Endorsements that helped earn rich fee for first-time novelist are disavowed

April 14, 1991|By New York Times News Service

NEW YORK -- On Wednesday, Simon & Schuster announced it had bought a novel for $920,000, one of the largest amounts ever paid for a first novel, in part on the strength of endorsements from writers John le Carre and Joseph Wambaugh.

On Friday, Mr. le Carre and Mr. Wambaugh denied they had ever seen or heard of the book, "Just Killing Time."

"It's straight fraud," Mr. le Carre said of his purported endorsement. "It's like bringing a painting into a gallery with phony authentications from Bernard Berenson."

The deception involved is the kind one might expect in Mr. le Carre's spy novels. It included a spurious telegram from Mr. le Carre, as well as two letters bearing Mr.
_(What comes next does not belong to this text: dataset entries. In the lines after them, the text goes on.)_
/-- R291, R303 to R311, R313, R315, R318, R319: the steps of priming and their failures, the detectors, the tests of a
lane, the margins and the temperature check. The model's choices here: what a lock loss has counted and the free values that
it draws, how a lane converges and adapts, and the seed of a pattern (assumption log 12); a lane that stands aligned in test
and the asking for a far-end loop, and that LOS ends a served loop (log 11); the taps a receiver asks its partner for (log
8). -/
def Obligations.LaneCommands : Prop :=
  (∀ (s : State) (k : Fin 36), coreUp s = true → tileUp s k.val = true → linkInTest s k.val = false →
    (link s k.val).state = .priming →
    let l := link s k.val
    (l.step = 7 → l.reprime = false → exec (.primeStart k) s = .next (beginCold k.val 0 s)) ∧
    (l.step = 7 → l.reprime = true → exec (.primeStart k) s = .next (sendCommas k.val (beginSteps k.val 1 s))) ∧
    (l.step = 0 → s.rst.refOk.getLsbD (k.val / 4) = true → exec (.pllLock k) s =
      .next (sendCommas k.val (modLink k.val (fun l => { l with step := 1 }) s))) ∧
    (l.step = 1 → exec (.cdrLock k) s = .next (modLink k.val (fun l => { l with step := 2 })
      (each (activeLanes s k.val) (fun n s => modLane n (fun v => { v with los := false, lol := false }) s) s))) ∧
    (∀ skew, l.step = 2 → exec (.laneAligned k skew) s = .next (laneAligned k.val skew s)) ∧
    (l.step = 4 → exec (.adaptationDone k) s = .next (sendBlocks k.val 1 (modLink k.val
      (fun l => { l with sentReady := true }) (sendBlocks k.val 1 (modLink k.val
        (fun l => { l with step := 5, rxDone := true }) (each (activeLanes s k.val) convergeLane s)))))) ∧
    (l.step ≠ 7 → exec (.primeTimeout k) s = .next (beginCold k.val 1 (primeFailed k.val 4 s))) ∧
    (∀ (n : Fin 288) (b : CtrlBlock), n.val / 8 = k.val → 3 ≤ l.step → (activeLanes s k.val).contains n.val = true →
      natField (b.getD 1 0).toNat 0 3 = n.val % 8 → natField (b.getD 2 0).toNat 0 2 = l.rate.toNat →
      (blockIs 1 b = true → exec (.train n b) s = .next (answerTrain n.val (takeTrain k.val n.val b s))) ∧
      (blockIs 2 b = true → exec (.endBlock n b) s = .next (finishPriming k.val (modLink k.val (fun l => { l with
        endSeen := if l.endSeen.contains n.val then l.endSeen else n.val :: l.endSeen })
        (takeTrain k.val n.val b s))))) ∧
    (∀ (n : Fin 288) (b : CtrlBlock), n.val / 8 = k.val → 3 ≤ l.step → (activeLanes s k.val).contains n.val = true →
      blockIs 1 b = true →
      (natField (b.getD 1 0).toNat 0 3 ≠ n.val % 8 →
        exec (.train n b) s = .next (beginCold k.val 1 (primeFailed k.val 2 s))) ∧
      (natField (b.getD 1 0).toNat 0 3 = n.val % 8 → natField (b.getD 2 0).toNat 0 2 ≠ l.rate.toNat →
        exec (.train n b) s = .next (beginCold k.val 1 (primeFailed k.val 3 s))))) ∧
  (∀ (s : State) (k : Fin 36) (skew : List Nat), coreUp s = true → tileUp s k.val = true →
    linkInTest s k.val = true → (link s k.val).state = .priming →
    exec (.laneAligned k skew) s = .next (alignedInTest k.val s) ∧
    ((link s k.val).step = 7 → exec (.primeStart k) s = .next (each
      ((activeLanes s k.val).filter fun n => bit s (Reg.LANE_TEST n) 0) applyLoop
      (sendCommas k.val (beginSteps k.val 0 s))))) ∧
  (∀ (s : State) (k : Fin 36) (n : Fin 288), coreUp s = true → tileUp s k.val = true → n.val / 8 = k.val →
    laneActive s n.val = true →
    (exec (.losAssert n) s = .next (detect n.val (endFarServe n.val (raise (Reg.LANE_STATUS n.val) 2
      (modLane n.val (fun v => { v with los := true }) s))))) ∧
    (exec (.lolAssert n) s = .next (detect n.val (setLol n.val s))) ∧
    (exec (.losClear n) s = .next (modLane n.val (fun v => { v with los := false }) s)) ∧
    ((link s k.val).rxSleep = true →
      exec (.wakeMissingTimeout n) s = .next (settle (startRetrain k.val true (setLol n.val s)))) ∧
    (∀ a b, (link s k.val).rxSleep = false → exec (.marginUpdate n a b) s = .next (setReg (Reg.LANE_MARGIN n.val)
      (BitVec.ofNat 64 (a.toNat + 2 ^ 16 * b.toNat)) (askInService n.val (adaptLane n.val s))))) ∧
  (∀ (s : State) (n : Fin 288) (v : Word), coreUp s = true → tileUp s (n.val / 8) = true →
    let k := n.val / 8
    let u := storeReg (Reg.LANE_TEST n.val) v.toNat s
    (testAllowed s k = false → v.getLsbD 0 = true ∨ natField v.toNat 1 2 ≠ fld s (Reg.LANE_TEST n.val) 1 2 →
      exec (.laneTestWrite n v) s = .next (settle (raise (Reg.LANE_STATUS n.val) 4 s))) ∧
    (testAllowed s k = true → bit s (Reg.LANE_TEST n.val) 0 = false → v.getLsbD 0 = true →
      (laneActive u n.val = true → exec (.laneTestWrite n v) s = .next (settle (applyLoop n.val
        (modLane n.val (fun x => { x with farOk := false }) (sitInPriming k u))))) ∧
      (laneActive u n.val = false → exec (.laneTestWrite n v) s = .next (settle u))) ∧
    (testAllowed s k = true → bit s (Reg.LANE_TEST n.val) 0 = true → v.getLsbD 0 = true → laneActive u n.val = true →
      (natField v.toNat 1 2 = fld s (Reg.LANE_TEST n.val) 1 2 → exec (.laneTestWrite n v) s = .next (settle u)) ∧
      (natField v.toNat 1 2 ≠ fld s (Reg.LANE_TEST n.val) 1 2 → exec (.laneTestWrite n v) s =
        .next (settle (applyLoop n.val (modLane n.val (fun x => { x with farOk := false }) u))))) ∧
    (bit s (Reg.LANE_TEST n.val) 0 = true → v.getLsbD 0 = false → laneActive u n.val = true →
      natField v.toNat 1 2 = fld s (Reg.LANE_TEST n.val) 1 2 ∨ testAllowed s k = true →
      let x := modLane n.val (fun x => { x with farOk := false }) u
      let w := if fld s (Reg.LANE_TEST n.val) 1 2 = 3 then
          drive (.idle n.val) (modLane n.val (fun x => { x with sends := .idle, idleTill := some (s.now + 200) }) x)
        else modLane n.val (fun x => { x with sends := .commas, scr := scramSeed (n.val % 8) }) x
      exec (.laneTestWrite n v) s = .next (settle (leaveTest k (monitorBack n.val w)))) ∧
    (laneInTest s n.val = false → v.getLsbD 0 = true →
      exec (.laneSqCtlWrite n v) s = .next (raise (Reg.LANE_STATUS n.val) 4 s)) ∧
    (laneInTest s n.val = true ∨ v.getLsbD 0 = false →
      exec (.laneSqCtlWrite n v) s = .next (storeReg (Reg.LANE_SQ_CTL n.val) v.toNat s)) ∧
    (let sends (u : State) : State :=
        if laneInTest u n.val = true ∧ bit u (Reg.LANE_TEST n.val) 0 = true ∧
          (fld u (Reg.LANE_TEST n.val) 1 2 = 0 ∨ (lane u n.val).farOk = true)
        then applyPattern (polyOf u n.val != polyOf s n.val) n.val u else u
      let c := sends (storeReg (Reg.LANE_PRBS_CTL n.val) (prbsCtlNow s n.val + 2 ^ 8) s)
      let j := sends (storeReg (Reg.LANE_PRBS_CTL n.val) (prbsCtlNow s n.val + 2 ^ 9) s)
      exec (.prbsClr n) s = .next (setReg (Reg.LANE_PRBS_BITS n.val) 0 (setReg (Reg.LANE_PRBS_ERR n.val) 0 c)) ∧
      exec (.prbsInj n) s = .next (drive (.invert n.val)
        (if counting j n.val = true ∧ loopedBack j n.val = true then bumpSat48 (Reg.LANE_PRBS_ERR n.val) 1 j else j))) ∧
    (laneInTest s n.val = true → bit s (Reg.LANE_SQ_CTL n.val) 0 = true →
      exec (.prbsLockGain n) s = .next (raise (Reg.LANE_PRBS_STATUS n.val) 0 s) ∧
      (bit s (Reg.LANE_PRBS_STATUS n.val) 0 = true → ∃ errs bits, exec (.prbsLockLoss n) s =
        .next (bump (Reg.LANE_PRBS_RELOCK n.val) (lower (Reg.LANE_PRBS_STATUS n.val) 0
          (bumpSat48 (Reg.LANE_PRBS_ERR n.val) (64 + errs) (bumpSat48 (Reg.LANE_PRBS_BITS n.val) (64 + errs + bits)
            { s with draws := s.draws + 2 })))))) ∧
    (∀ b, blockIs 4 b = true → testAllowed s k = true → laneActive s n.val = true →
      bit s (Reg.LANE_TEST n.val) 4 = true → exec (.loopReq n b) s =
        .next (settle (setSends .retransmit n.val (sendBlock n.val 5 (modLane n.val (fun v => { v with farServe := true })
          (sitInPriming k s)))))) ∧
    (∀ b, blockIs 5 b = true → farAsked s n.val = true →
      exec (.loopAck n b) s = .next (applyPattern false n.val (modLane n.val (fun v => { v with farOk := true }) s))) ∧
    (farAsked s n.val = true →
      exec (.farLoopTimeout n) s = .next (sendBlock n.val 1 (raise (Reg.LANE_TEST_STATUS n.val) 0 s)))) ∧
  (∀ (s : State) (k : Fin 36), coreUp s = true → tileUp s k.val = true → (link s k.val).state ≠ .down →
    (link s k.val).state ≠ .failed →
    let far (c : Int) := (tileTemp s k.val - c).natAbs
    let w := setStale k.val true s
    ((activeLanes s k.val).findSome? (fun n => (lane s n).capture) = none → exec (.calTempCheck k) s = .next s) ∧
    (∀ c, (activeLanes s k.val).findSome? (fun n => (lane s n).capture) = some c →
      (100 < far c → isStale s k.val = false → exec (.calTempCheck k) s =
        .next (postOwn 0x060A k.val (half (tileTemp w k.val))
          (modLink k.val (fun l => { l with staleAt := some w.now }) w))) ∧
      (100 < far c → isStale s k.val = true → exec (.calTempCheck k) s = .next w) ∧
      (far c ≤ 80 → exec (.calTempCheck k) s = .next (setStale k.val false s)) ∧
      (80 < far c → far c ≤ 100 → exec (.calTempCheck k) s = .next s)))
Wambaugh's letterhead -- but with an address in San Diego nowhere near his California home.

"It sounds like the guy has gone to elaborate lengths," Mr. Wambaugh said, adding that he was both angry and bemused that his name has been attached to the scheme.

Simon & Schuster said it had not decided whether to publish "Just Killing Time," about a serial killer and a secret U.S. government agency.

"We are studying the situation and are taking it under


Charles E. Hayward, president of Simon & Schuster's trade division, said Friday. "We will meet with the author early next week."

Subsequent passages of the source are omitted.